IEEE WF-IoT Session: Semantic Positioning Visa Structured Sparsity Models
Giuseppe Destino, CWC, University of Oulu, Finland; Davide Macagnano, Centre for Wireless Communications, University of Oulu, Finland
Semantic positioning is a new paradigm emerging with the Internet-of-Things (IoT) technology and its application to context-aware services in smart-spaces. Specifically, it refers to the problem of detecting user actions and locations based on prior characterization of the space and sensed data. Differently from classic positioning, input data are measurements of the interaction between human and sensors and location information is not a vector of coordinates but a point in a topological map. In this paper, we tackle this challenge with a mere passive monitoring system in order to preserve user privacy, handle device heterogeneity, energy efficiency and utilizing low-complexity sensors that are able to capture events generated by human actions.
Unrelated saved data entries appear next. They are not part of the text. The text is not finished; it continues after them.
-- ==== Sys2Proof/Safety.lean ====
section
/-! DEFINITION. What a safe state is, and what a command leaves, in the terms the claims use. -/

namespace Sys2Proof.Machine

/-- The reset wiring of R366, R368, R374 and R427: in OFF the core domain is at its reset values, while the sequencer is in OFF or
pwr_iso is 1 no core-domain output leaves, and while the ports stand idle, in OFF or FAILED, nothing leaves but CSR read data. -/
def State.Wired (s : State) : Prop :=
  (s.off = true → s.core = Core.reset) ∧
  (s.off = true ∨ s.pins.iso = true → ∀ o ∈ s.out, o.isAon = true) ∧
  (s.idle = true → ∀ o ∈ s.out, o.isCsr = true)

/-- A register store in canonical form: addresses strictly rise and no entry equals the reset word of its address. -/
def regsCanonical (b : Build) (aon : Bool) (m : SMap Word) : Prop :=
  SMap.wf m = true ∧ ∀ x ∈ m, x.2 ≠ domainReset b aon x.1

/-- Both domains' registers are in canonical form, so equal registers are equal data. -/
def State.Canonical (s : State) : Prop :=
  regsCanonical s.build true s.aon.regs ∧ regsCanonical s.build false s.core.regs

/-- A safe state. -/
def State.Safe (s : State) : Prop := s.Wired ∧ s.Canonical

/-- Every register field that shares no bit with those named reads in `t` as in `s`. -/
def State.SameBut (s t : State) (fs : List Fld) : Prop := ∀ f : Fld, (∀ g ∈ fs, g.apart f) → t.rd f = s.rd f

/-- What no command touches: the build, the commands that wait, and the free values drawn. -/
def State.SameRest (s t : State) : Prop := t.build = s.build ∧ t.pending = s.pending ∧ t.draws = s.draws

/-- The AON domain but for its registers. -/
def State.SameAon (s t : State) : Prop := t.aon = { s.aon with regs := t.aon.regs }

/-- The core domain but for its registers. -/
def State.SameCore (s t : State) : Prop := t.core = { s.core with regs := t.core.regs }

/-- The answer to a request has left, as `ok` says (R278, R305): last in the local units' store for a requester here, last in the router
for an output that routing names. -/
def State.Answered (s t : State) (req : Packet) (ok : Packet → Prop) : Prop :=
  (s.routeOf 10 req.srcNode = .deliver → ∃ l x, t.core.resp.inbox = l ++ [x] ∧ x.pkt.cls = 3 ∧ x.pkt.dest = req.srcNode ∧
    x.pkt.tag = req.tag ∧ ok x.pkt) ∧
  (∀ p e, s.routeOf 10 req.srcNode = .out p e → ∃ l o, t.core.router.queued = l ++ [o] ∧ o.port = p ∧ o.entry = e ∧ o.pkt.cls = 3 ∧
    o.pkt.dest = req.srcNode ∧ o.pkt.tag = req.tag ∧ ok o.pkt)

/-- The TIME packet an item of a frame begins (R250). -/
def TxItem.time (i : TxItem) : Option Packet :=
  match i.head with
  | some o => if o.pkt.cls = 0 ∧ o.pkt.type = 1 then some o.pkt else none
  | none => none

/-- The frame that what arrives completes: a gate's code words, or the four beats of a hinge in sequence (R318-R320, R440). -/
def State.arriving (s : State) (p : Nat) (rx : RxFrame) : Option Frame :=
  match rx, decide (p < 8) with
  | .gate words _, true => (s.takeFrame p (words.map (·.map BitVec.toNat))).1
  | .hinge [a, b, c, d], false =>
    if (s.link p).rxBeats = [] ∧ a.index = 0 ∧ b.index = 1 ∧ c.index = 2 ∧ d.index = 3 then some (beatsFrame [a, b, c, d]) else none
  | _, _ => none

/-- A gate's trailer that says nothing new of the lanes: no change is under way, and it shows the spare that the receiver knows
(R336-R339). -/
def State.trailerQuiet (s : State) (p trailer : Nat) : Prop :=
  p < 8 → (s.link p).rxWidth = none ∧ (s.link p).failSent = none ∧ bits trailer 24 4 = s.rd (R.GATE_LANES_RX_SPARE p) ∧
    (bits trailer 64 8 = 0 ∨ (s.link p).rxCount < 3 ∧ (s.link p).spareBad ≠ some true)

/-- Commands that come by a port that stands idle in OFF and FAILED: the counter stream, doorbells, memory and scratchpad, frames, PHY
configuration, key port, the slot clock's prefetch and the local atomic port (R368, R374). -/
def ofPort (i : Instr) : Bool :=
  match i with
  | .esRead _ _ | .esWrite _ _ _ | .esAdd _ _ _ | .doorbellSqTail _ _ _ | .doorbellCqHead _ _ _ | .resume _ _ _
  | .mspReadReturn _ _ _ _ _ | .mspWriteAck _ _ _ | .mspCreditReturn _ _ | .frameReceive _ _ | .frameSend _
  | .phyCfgDone _ _ _ | .phyCfgTimeout _ | .keyLoad _ | .keyArm _ | .reject _ | .keyxOut _ | .keyPortBeatTaken
  | .scratchpadSlotOffer _ | .sspReadReturn _ _ _ | .slotBegin | .laAtomic _ => true
  | _ => false

/-- Commands whose effect is not the core domain's alone: resets, starts, clocks and power, CSR accesses, the self-test, and the PHY
levels the block's pins hold. -/
def ofAon (i : Instr) : Bool :=
  match i with
  | .aonResetDeassert | .aonResetAssert | .coreResetDeassert | .coreResetAssert | .clkCoreOkRise | .clkCoreOkFall | .pwrIsoChange _
  | .tstModeChange _ | .go | .warmRestart | .coldRestart | .internalResetEnd | .kpRotReadyChange _ | .bistDone _ _ _ | .requestHoldEnd
  | .clkMeasure _ | .csrWrite _ _ | .timeNowRead | .cntValRead | .journalSizeWrite _ | .stRequest | .stCancel | .hingeLinkChange _ _
  | .laneLockChange _ _ _ | .rateAckChange _ _ => true
  | _ => false

end Sys2Proof.Machine
end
We develop a structured scarcity model based on the notion of discrete Radon transforms on homogeneous space in order to construct mappings from events to actions and from actions to semantic locations. We propose algorithms for human activity detection and semantic positioning. Specifically, the Least Absolute Residual and Shrinkage Operator (LARSO) for human action detection, and a mixed-norm optimization to perform semantic positioning. Simulation results are shown to validate the proposed model and compare different algorithms.